Stored data:
=== Section Start ===

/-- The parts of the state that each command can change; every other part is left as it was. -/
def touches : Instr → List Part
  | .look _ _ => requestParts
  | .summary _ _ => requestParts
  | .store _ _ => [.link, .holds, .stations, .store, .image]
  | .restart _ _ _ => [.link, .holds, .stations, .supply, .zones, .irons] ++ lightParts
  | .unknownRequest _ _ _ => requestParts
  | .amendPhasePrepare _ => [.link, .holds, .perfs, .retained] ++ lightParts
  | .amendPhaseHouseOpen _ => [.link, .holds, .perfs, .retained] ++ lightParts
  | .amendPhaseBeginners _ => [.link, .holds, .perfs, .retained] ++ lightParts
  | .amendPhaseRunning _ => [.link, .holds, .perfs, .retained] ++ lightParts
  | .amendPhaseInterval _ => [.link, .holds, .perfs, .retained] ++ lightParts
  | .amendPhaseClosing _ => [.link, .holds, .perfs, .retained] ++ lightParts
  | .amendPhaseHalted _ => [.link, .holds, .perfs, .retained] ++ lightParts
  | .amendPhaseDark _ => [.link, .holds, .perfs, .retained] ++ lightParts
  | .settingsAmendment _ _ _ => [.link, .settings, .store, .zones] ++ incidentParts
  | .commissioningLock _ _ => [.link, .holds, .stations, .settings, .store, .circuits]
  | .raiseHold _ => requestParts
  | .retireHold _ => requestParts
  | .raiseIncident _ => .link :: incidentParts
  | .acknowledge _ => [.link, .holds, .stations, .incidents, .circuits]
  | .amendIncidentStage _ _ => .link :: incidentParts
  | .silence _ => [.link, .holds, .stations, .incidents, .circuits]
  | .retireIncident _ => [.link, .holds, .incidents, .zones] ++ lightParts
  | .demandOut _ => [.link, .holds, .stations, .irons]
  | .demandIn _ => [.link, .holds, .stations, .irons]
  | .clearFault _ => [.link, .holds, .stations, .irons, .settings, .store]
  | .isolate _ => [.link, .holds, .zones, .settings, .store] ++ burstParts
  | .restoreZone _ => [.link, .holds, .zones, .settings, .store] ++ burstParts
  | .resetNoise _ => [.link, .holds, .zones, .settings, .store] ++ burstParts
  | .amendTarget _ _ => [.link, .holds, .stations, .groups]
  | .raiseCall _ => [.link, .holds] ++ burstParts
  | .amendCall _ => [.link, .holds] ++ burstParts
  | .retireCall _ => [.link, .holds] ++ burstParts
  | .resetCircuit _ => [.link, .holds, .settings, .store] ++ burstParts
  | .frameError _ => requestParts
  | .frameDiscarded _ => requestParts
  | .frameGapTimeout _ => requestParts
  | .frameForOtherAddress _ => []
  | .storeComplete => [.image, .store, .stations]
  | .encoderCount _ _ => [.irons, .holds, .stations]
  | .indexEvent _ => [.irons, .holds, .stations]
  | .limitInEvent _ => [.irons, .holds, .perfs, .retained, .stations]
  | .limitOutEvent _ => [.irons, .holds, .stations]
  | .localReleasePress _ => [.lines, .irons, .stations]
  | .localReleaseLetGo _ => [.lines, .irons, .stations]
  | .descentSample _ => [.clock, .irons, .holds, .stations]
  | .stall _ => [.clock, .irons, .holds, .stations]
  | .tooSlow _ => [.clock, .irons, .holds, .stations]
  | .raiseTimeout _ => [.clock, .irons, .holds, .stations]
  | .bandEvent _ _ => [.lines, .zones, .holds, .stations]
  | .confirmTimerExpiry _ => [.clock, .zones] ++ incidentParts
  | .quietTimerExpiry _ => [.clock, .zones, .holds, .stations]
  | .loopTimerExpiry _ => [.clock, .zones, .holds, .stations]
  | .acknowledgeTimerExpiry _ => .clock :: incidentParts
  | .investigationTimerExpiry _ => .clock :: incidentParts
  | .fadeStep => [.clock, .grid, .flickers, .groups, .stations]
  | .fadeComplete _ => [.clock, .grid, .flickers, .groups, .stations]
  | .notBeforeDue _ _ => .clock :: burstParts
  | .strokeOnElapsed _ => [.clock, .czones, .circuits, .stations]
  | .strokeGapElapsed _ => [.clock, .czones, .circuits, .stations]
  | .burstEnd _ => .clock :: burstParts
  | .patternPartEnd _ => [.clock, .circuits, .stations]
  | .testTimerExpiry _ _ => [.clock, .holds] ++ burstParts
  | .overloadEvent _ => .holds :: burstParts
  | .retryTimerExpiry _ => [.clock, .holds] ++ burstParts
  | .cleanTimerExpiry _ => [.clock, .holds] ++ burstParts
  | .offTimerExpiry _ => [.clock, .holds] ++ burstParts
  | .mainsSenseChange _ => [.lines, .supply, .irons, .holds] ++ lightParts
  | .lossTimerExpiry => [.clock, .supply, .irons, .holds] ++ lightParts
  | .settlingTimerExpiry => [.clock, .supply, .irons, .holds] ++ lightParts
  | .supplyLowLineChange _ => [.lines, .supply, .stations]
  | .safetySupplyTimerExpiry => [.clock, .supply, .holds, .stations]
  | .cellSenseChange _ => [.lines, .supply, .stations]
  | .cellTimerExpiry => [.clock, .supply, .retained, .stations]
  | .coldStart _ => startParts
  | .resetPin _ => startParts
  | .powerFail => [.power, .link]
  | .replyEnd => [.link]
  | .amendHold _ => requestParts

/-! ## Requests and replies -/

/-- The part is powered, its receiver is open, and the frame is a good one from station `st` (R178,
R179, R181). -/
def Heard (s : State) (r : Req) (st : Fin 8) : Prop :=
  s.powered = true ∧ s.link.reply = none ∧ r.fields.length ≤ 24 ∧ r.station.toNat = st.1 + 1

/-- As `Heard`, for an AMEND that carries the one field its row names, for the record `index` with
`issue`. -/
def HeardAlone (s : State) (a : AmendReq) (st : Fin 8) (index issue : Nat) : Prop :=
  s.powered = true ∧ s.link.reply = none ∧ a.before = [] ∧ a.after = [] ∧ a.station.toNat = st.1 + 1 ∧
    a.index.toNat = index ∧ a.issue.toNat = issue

=== Section End ===

WHAT IS BEING ASKED: The entries must all be transcribed exactly.

OUTPUT FOR THIS EXERCISE:
/-- The parts of the state that each command can change; every other part is left as it was. -/
def touches : Instr → List Part
  | .look _ _ => requestParts
  | .summary _ _ => requestParts
  | .store _ _ => [.link, .holds, .stations, .store, .image]
  | .restart _ _ _ => [.link, .holds, .stations, .supply, .zones, .irons] ++ lightParts
  | .unknownRequest _ _ _ => requestParts
  | .amendPhasePrepare _ => [.link, .holds, .perfs, .retained] ++ lightParts
  | .amendPhaseHouseOpen _ => [.link, .holds, .perfs, .retained] ++ lightParts
  | .amendPhaseBeginners _ => [.link, .holds, .perfs, .retained] ++ lightParts
  | .amendPhaseRunning _ => [.link, .holds, .perfs, .retained] ++ lightParts
  | .amendPhaseInterval _ => [.link, .holds, .perfs, .retained] ++ lightParts
  | .amendPhaseClosing _ => [.link, .holds, .perfs, .retained] ++ lightParts
  | .amendPhaseHalted _ => [.link, .holds, .perfs, .retained] ++ lightParts
  | .amendPhaseDark _ => [.link, .holds, .perfs, .retained] ++ lightParts
  | .settingsAmendment _ _ _ => [.link, .settings, .store, .zones] ++ incidentParts
  | .commissioningLock _ _ => [.link, .holds, .stations, .settings, .store, .circuits]
  | .raiseHold _ => requestParts
  | .retireHold _ => requestParts
  | .raiseIncident _ => .link :: incidentParts
  | .acknowledge _ => [.link, .holds, .stations, .incidents, .circuits]
  | .amendIncidentStage _ _ => .link :: incidentParts
  | .silence _ => [.link, .holds, .stations, .incidents, .circuits]
  | .retireIncident _ => [.link, .holds, .incidents, .zones] ++ lightParts
  | .demandOut _ => [.link, .holds, .stations, .irons]
  | .demandIn _ => [.link, .holds, .stations, .irons]
  | .clearFault _ => [.link, .holds, .stations, .irons, .settings, .store]
  | .isolate _ => [.link, .holds, .zones, .settings, .store] ++ burstParts
  | .restoreZone _ => [.link, .holds, .zones, .settings, .store] ++ burstParts
  | .resetNoise _ => [.link, .holds, .zones, .settings, .store] ++ burstParts
  | .amendTarget _ _ => [.link, .holds, .stations, .groups]
  | .raiseCall _ => [.link, .holds] ++ burstParts
  | .amendCall _ => [.link, .holds] ++ burstParts
  | .retireCall _ => [.link, .holds] ++ burstParts
  | .resetCircuit _ => [.link, .holds, .settings, .store] ++ burstParts
  | .frameError _ => requestParts
  | .frameDiscarded _ => requestParts
  | .frameGapTimeout _ => requestParts
  | .frameForOtherAddress _ => []
  | .storeComplete => [.image, .store, .stations]
  | .encoderCount _ _ => [.irons, .holds, .stations]
  | .indexEvent _ => [.irons, .holds, .stations]
  | .limitInEvent _ => [.irons, .holds, .perfs, .retained, .stations]
  | .limitOutEvent _ => [.irons, .holds, .stations]
  | .localReleasePress _ => [.lines, .irons, .stations]
  | .localReleaseLetGo _ => [.lines, .irons, .stations]
  | .descentSample _ => [.clock, .irons, .holds, .stations]
  | .stall _ => [.clock, .irons, .holds, .stations]
  | .tooSlow _ => [.clock, .irons, .holds, .stations]
  | .raiseTimeout _ => [.clock, .irons, .holds, .stations]
  | .bandEvent _ _ => [.lines, .zones, .holds, .stations]
  | .confirmTimerExpiry _ => [.clock, .zones] ++ incidentParts
  | .quietTimerExpiry _ => [.clock, .zones, .holds, .stations]
  | .loopTimerExpiry _ => [.clock, .zones, .holds, .stations]
  | .acknowledgeTimerExpiry _ => .clock :: incidentParts
  | .investigationTimerExpiry _ => .clock :: incidentParts
  | .fadeStep => [.clock, .grid, .flickers, .groups, .stations]
  | .fadeComplete _ => [.clock, .grid, .flickers, .groups, .stations]
  | .notBeforeDue _ _ => .clock :: burstParts
  | .strokeOnElapsed _ => [.clock, .czones, .circuits, .stations]
  | .strokeGapElapsed _ => [.clock, .czones, .circuits, .stations]
  | .burstEnd _ => .clock :: burstParts
  | .patternPartEnd _ => [.clock, .circuits, .stations]
  | .testTimerExpiry _ _ => [.clock, .holds] ++ burstParts
  | .overloadEvent _ => .holds :: burstParts
  | .retryTimerExpiry _ => [.clock, .holds] ++ burstParts
  | .cleanTimerExpiry _ => [.clock, .holds] ++ burstParts
  | .offTimerExpiry _ => [.clock, .holds] ++ burstParts
  | .mainsSenseChange _ => [.lines, .supply, .irons, .holds] ++ lightParts
  | .lossTimerExpiry => [.clock, .supply, .irons, .holds] ++ lightParts
  | .settlingTimerExpiry => [.clock, .supply, .irons, .holds] ++ lightParts
  | .supplyLowLineChange _ => [.lines, .supply, .stations]
  | .safetySupplyTimerExpiry => [.clock, .supply, .holds, .stations]
  | .cellSenseChange _ => [.lines, .supply, .stations]
  | .cellTimerExpiry => [.clock, .supply, .retained, .stations]
  | .coldStart _ => startParts
  | .resetPin _ => startParts
  | .powerFail => [.power, .link]
  | .replyEnd => [.link]
  | .amendHold _ => requestParts

/-! ## Requests and replies -/

/-- The part is powered, its receiver is open, and the frame is a good one from station `st` (R178,
R179, R181). -/
def Heard (s : State) (r : Req) (st : Fin 8) : Prop :=
  s.powered = true ∧ s.link.reply = none ∧ r.fields.length ≤ 24 ∧ r.station.toNat = st.1 + 1

/-- As `Heard`, for an AMEND that carries the one field its row names, for the record `index` with
`issue`. -/
def HeardAlone (s : State) (a : AmendReq) (st : Fin 8) (index issue : Nat) : Prop :=
  s.powered = true ∧ s.link.reply = none ∧ a.before = [] ∧ a.after = [] ∧ a.station.toNat = st.1 + 1 ∧
    a.index.toNat = index ∧ a.issue.toNat = issue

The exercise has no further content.